Les féculents : une source de bienfaits
Seuls aliments à apporter des sucres complexes rassasiants, les féculents regorgent de sels minéraux, de vitamine B1 et de fibres régulatrices du transit. Ils fournissent de l'énergie sans faire grossir et devraient figurer une fois par jour au menu. Le pain complet, riche en fibres, est aussi indispensable à l'organisme.
Œufs, beurre et huile : à ne pas négliger
Les protéines de l'œuf contiennent des acides aminés vitaux pour votre organisme.

 

L'huile de colza, peu onéreuse, est de loin la plus équilibrée sur le plan nutritionnel. Le beurre, à forte teneur en vitamine A, est excellent pour la santé, donc pour la beauté.

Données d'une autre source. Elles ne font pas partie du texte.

theorem haltAll_good {s : State} (h : Good fz t0 ws Q s) :
    Good fz t0 ws Q (haltAll s) := by
  unfold haltAll
  try dsimp only
  repeat' first
    | with_reducible assumption
    | intro _
    | with_reducible apply State_modInst_good
    | with_reducible apply skipRest_good
    | with_reducible apply stopAll_good
    | with_reducible apply instEnd_good
    | with_reducible apply spoilGates_good
    | with_reducible apply eachInst_good
    | (with_reducible refine Good.parts ?_ rfl rfl rfl rfl rfl rfl rfl rfl rfl rfl; with_reducible assumption)
    | with_reducible rfl
    | (show List.length _ = List.length _; simp [lmod]; done)

theorem abortSystem_good {s : State} (h : Good fz t0 ws Q s) :
    Good fz t0 ws Q (abortSystem s) := by
  unfold abortSystem
  repeat' first
    | with_reducible assumption
    | intro _
    | with_reducible apply sendAbort_good
    | with_reducible apply eachInst_good
    | with_reducible apply abortInst_good
    | with_reducible apply Good.ite
    | split

theorem droverDouble_good {s : State} (h : Good fz t0 ws Q s) :
    Good fz t0 ws Q (droverDouble s) := by
  unfold droverDouble
  try dsimp only
  repeat' first
    | with_reducible assumption
    | intro _
    | with_reducible apply eachInst_good
    | with_reducible apply abortInst_good
    | with_reducible apply raiseAlert_good
    | with_reducible apply recordFault_good
    | with_reducible apply Good.foldl
    | split

theorem resetTethers_good {p : Part} {a : Instant} {w : List Instr} {Q : List Contract → List Effect → Prop} {s : State}
    (h : Good p a w Q s) : Good p a w Q (resetTethers s) := by
  unfold resetTethers
  refine State_modDrover_good h ?_ rfl
  have := h.shape.2.2.2.2.2.2.2.2.2.1
  simp [this]

/-! ### HostOps -/

theorem hostRow_good {p : Part} {a : Instant} {w : List Instr} {Q : List Contract → List Effect → Prop} {t : Instant} {f : State → State} {s : State}
    (hf : ∀ s, Good p a w Q s → Good p a w Q (f s)) (h : Good p a w Q s) : ∀ u, hostRow t f s = .next u → Good p a w Q u := by
  unfold hostRow
  refine event_good (fun s hs => ?_) h
  exact Good.ite (hf _ (hs.upd rfl rfl rfl rfl rfl rfl rfl rfl rfl fun hh => hh)) hs

theorem sendHeld_good {f : Nat} {h_ : Held} {s : State} (h : Good fz t0 ws Q s) :
    Good fz t0 ws Q (sendHeld f h_ s) := by
  unfold sendHeld
  try dsimp only
  repeat' first
    | with_reducible assumption
    | intro _
    | with_reducible apply emitWrite_good
    | with_reducible apply sendVector_good
    | with_reducible apply writeCompletion_good
    | with_reducible apply Mem.write_wf
    | split
    | (with_reducible refine Good.parts ?_ rfl rfl rfl rfl rfl rfl rfl rfl rfl rfl; with_reducible assumption)

theorem release_good {f : Nat} {s : State} (h : Good fz t0 ws Q s) :
    Good fz t0 ws Q (release f s) := by
  unfold release
  try dsimp only
  repeat' first
    | with_reducible assumption
    | intro _
    | with_reducible apply flushEvents_good
    | with_reducible apply sendHeld_good
    | with_reducible apply State_modFn_good
    | with_reducible apply Good.ite
    | with_reducible apply Good.foldl

theorem setFw_good {st : FwState} {s : State} (h : Good fz t0 ws Q s) :
    Good fz t0 ws Q (setFw st s) := by
  unfold setFw
  try dsimp only
  repeat' first
    | with_reducible assumption
    | intro _
    | with_reducible apply setCause_good
    | with_reducible apply sendVector_good
    | with_reducible apply Good.foldl
    | (with_reducible refine Good.parts ?_ rfl rfl rfl rfl rfl rfl rfl rfl rfl rfl; with_reducible assumption)

theorem failFw_good {s : State} (h : Good fz t0 ws Q s) :
    Good fz t0 ws Q (failFw s) := by
  unfold failFw
  repeat' first
    | with_reducible assumption
    | with_reducible apply raiseAlert_good
    | with_reducible apply setFw_good

theorem beginRestart_good {s : State} (h : Good fz t0 ws Q s) :
    Good fz t0 ws Q (beginRestart s) := by
  unfold beginRestart
  try dsimp only
  repeat' first
    | with_reducible apply raiseAlert_good
    | with_reducible apply setFw_good
    | (with_reducible refine Good.parts ?_ rfl rfl rfl rfl rfl rfl rfl rfl rfl rfl; with_reducible assumption)

theorem crash_good {s : State} (h : Good fz t0 ws Q s) :
    Good fz t0 ws Q (crash s) := by
  unfold crash
  try dsimp only
  repeat' first
    | with_reducible assumption
    | with_reducible apply failFw_good
    | with_reducible apply beginRestart_good
    | with_reducible apply Good.ite
    | (with_reducible refine Good.parts ?_ rfl rfl rfl rfl rfl rfl rfl rfl rfl rfl; with_reducible assumption)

La soupe : Riche en fibres, vitamines et oligo-éléments, la soupe a d'excellentes qualités nutritionnelles. Quand on commence son repas par une assiette de soupe, on mange moins et de ce fait on perd du poids en douceur sans se rendre malade. Pour peu qu'on y ajoute des céréales, de la viande, des œufs ou du fromage, la soupe devient alors un plat complet à elle seule.
 

 

Pour que votre soupe soit la meilleure possible :
• N'épluchez jamais vos légumes à l'avance et ne les laissez jamais tremper dans l'eau.
• Ne faites pas cuire votre soupe trop longtemps afin qu'elle conserve ses vitamines.
• Consommez-la dans les 24 heures qui suivent ou congelez-la aussitôt.
Si vous faites partie des femmes pressées, vous pouvez utiliser les légumes en conserves ou surgelés. Les potages industriels, eux, ne cessent de s'améliorer et de se diversifier. Déshydratées, instantanées ou à cuire, soupes en boîte, en bouteille ou en brique, vous n'avez que l'embarras du choix. Ajoutez-y votre touche personnelle avec un peu de crème, d'huile d'olive, de cerfeuil, basilic, coriandre ou persil pour en rehausser le goût.